# 1132 old school + 824 Powershift compatible?



## Norwegian (Mar 21, 2019)

Greetings, all! 

I have an 824 Powershift that runs beatifully. I could get an 1132 cheaply. Toying with possibilities ...

a. The 11 hp engine would be a straight fit onto the 824, is that right?

b. Would the auger house from the 1132 fit onto the 824? My guess is no, because of the 12" vs 14" impeller. But if it did, I could have myself an 1132 Powershift!

Anyone?


----------



## 2.137269 (Nov 15, 2019)

the engine should be a bolt down, you may have to move the engine mount studs to another mount hole, you will possibly need to use the engine pulley and find belts to fit as the 11 hp engine shaft will sit higher than the 8hp, maybe there will be enough slack in the belts when the drive traction pulley assembly is loosened 
either way a 11 on a powershift should make it a bear to use.


----------



## UNDERTAKER (Dec 30, 2013)

Norwegian said:


> Greetings, all!
> 
> I have an 824 Powershift that runs beatifully. I could get an 1132 cheaply. Toying with possibilities ...
> 
> ...


* ALL POWERSHIFT'S Ran a 12 inch Impeller on them. outside of maybe different belts between The BRIGGS and that Gutless wonder of a so called Engine. every thing else is interchangeable.*


----------



## Norwegian (Mar 21, 2019)

Thanks for those fast replies.

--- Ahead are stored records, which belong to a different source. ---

/-- A crossing below 0xFF, with TIMA as a number. -/
theorem incrementTima_of_lt {s : State} (hwf : s.mem.wf = true) (hlt : s.timaReg.toNat < 255) :
    (incrementTima s).timaReg.toNat = s.timaReg.toNat + 1 ∧ (incrementTima s).ifReg = s.ifReg := by
  have hne : s.timaReg ≠ 0xFF#8 := fun h => absurd (congrArg BitVec.toNat h) (Nat.ne_of_lt hlt)
  obtain ⟨htima, hif⟩ := incrementTima_of_no_overflow hwf hne
  refine ⟨?_, hif⟩
  rw [htima]
  bv_omega

/-- A crossing at 0xFF, with TIMA as a number. -/
theorem incrementTima_of_eq {s : State} (hwf : s.mem.wf = true) (heq : s.timaReg.toNat = 255) :
    (incrementTima s).timaReg = s.tmaReg ∧ (incrementTima s).ifReg = s.ifReg ||| 0x04#8 :=
  incrementTima_of_overflow hwf (BitVec.eq_of_toNat_eq heq)

/-- The last of some crossings. -/
theorem repeatTimes_succ_last (n : Nat) (f : State → State) (s : State) :
    repeatTimes (n + 1) f s = f (repeatTimes n f s) :=
  repeatTimes_add n 1 f s

theorem repeatTimes_incrementTima_keeps_wf (n : Nat) {s : State} (hwf : s.mem.wf = true) :
    (repeatTimes n incrementTima s).mem.wf = true :=
  repeatTimes_keeps (P := fun t => t.mem.wf = true) (fun _ => incrementTima_keeps_wf) n hwf

theorem repeatTimes_incrementTima_tmaReg (n : Nat) (s : State) :
    (repeatTimes n incrementTima s).tmaReg = s.tmaReg :=
  repeatTimes_same (g := State.tmaReg) (fun t => incrementTima_memRead t (by decide) (by decide)) n s

/-- Crossings that do not pass 0xFF count up and request nothing. -/
theorem crossings_below_overflow (n : Nat) {s : State} (hwf : s.mem.wf = true) (hn : s.timaReg.toNat + n < 256) :
    (repeatTimes n incrementTima s).timaReg.toNat = s.timaReg.toNat + n ∧
      (repeatTimes n incrementTima s).ifReg = s.ifReg := by
  induction n with
  | zero => exact ⟨rfl, rfl⟩
  | succ n ih =>
    obtain ⟨htima, hif⟩ := ih (by omega)
    obtain ⟨htima', hif'⟩ := incrementTima_of_lt (repeatTimes_incrementTima_keeps_wf n hwf) (by omega)
    rw [repeatTimes_succ_last]
    exact ⟨by omega, hif'.trans hif⟩

/-- Crossings that pass 0xFF: the first that does reloads TIMA from TMA and requests; from there TIMA runs round the
values from TMA to 0xFF, and each further reload requests again. -/
theorem crossings_from_overflow (n : Nat) {s : State} (hwf : s.mem.wf = true) (hn : 256 - s.timaReg.toNat ≤ n) :
    (repeatTimes n incrementTima s).timaReg.toNat =
        s.tmaReg.toNat + (n - (256 - s.timaReg.toNat)) % (256 - s.tmaReg.toNat) ∧
      (repeatTimes n incrementTima s).ifReg = s.ifReg ||| 0x04#8 := by
  have hbyte := s.timaReg.isLt
  have hbyte' := s.tmaReg.isLt
  induction n, hn using Nat.le_induction with
  | base =>
    obtain ⟨htima, hif⟩ := crossings_below_overflow (255 - s.timaReg.toNat) hwf (by omega)
    obtain ⟨htima', hif'⟩ := incrementTima_of_eq (repeatTimes_incrementTima_keeps_wf (255 - s.timaReg.toNat) hwf)
      (by omega)
    rw [show 256 - s.timaReg.toNat = 255 - s.timaReg.toNat + 1 by omega, repeatTimes_succ_last, htima', hif', hif,
      repeatTimes_incrementTima_tmaReg, Nat.sub_self, Nat.zero_mod]
    exact ⟨rfl, rfl⟩
  | succ n hn ih =>
    obtain ⟨htima, hif⟩ := ih
    have hwf' := repeatTimes_incrementTima_keeps_wf n hwf
    rw [repeatTimes_succ_last, Nat.sub_add_comm hn, ← Nat.mod_add_mod]
    have hmod := Nat.mod_lt (n - (256 - s.timaReg.toNat)) (show 0 < 256 - s.tmaReg.toNat by omega)
    generalize (n - (256 - s.timaReg.toNat)) % (256 - s.tmaReg.toNat) = r at htima hmod ⊢
    by_cases htop : r + 1 = 256 - s.tmaReg.toNat
    · obtain ⟨htima', hif'⟩ := incrementTima_of_eq hwf' (by omega)
      rw [htima', hif', hif, repeatTimes_incrementTima_tmaReg, htop, Nat.mod_self, BitVec.or_assoc, BitVec.or_self]
      exact ⟨rfl, rfl⟩
    · obtain ⟨htima', hif'⟩ := incrementTima_of_lt hwf' (by omega)
      rw [Nat.mod_eq_of_lt (by omega)]
      exact ⟨by omega, hif'.trans hif⟩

Just to clear it up - the 1132 in question is NOT a Powershift. So the question is, will an old school 1132 auger house fit on a 824 Powershift frame?


----------



## cranman (Jan 23, 2016)

I don't think so, but Todd would be the guy to ask.


----------



## UNDERTAKER (Dec 30, 2013)

Norwegian said:


> Thanks for those fast replies. Just to clear it up - the 1132 in question is NOT a Powershift. So the question is, will an old school 1132 auger house fit on a 824 Powershift frame?


* NO!!!!!!!!!!!!!!!!!!!!*


----------



## Greg13 (Nov 25, 2018)

POWERSHIFT93 said:


> * NO!!!!!!!!!!!!!!!!!!!!*


Not without a torch & a welder!


----------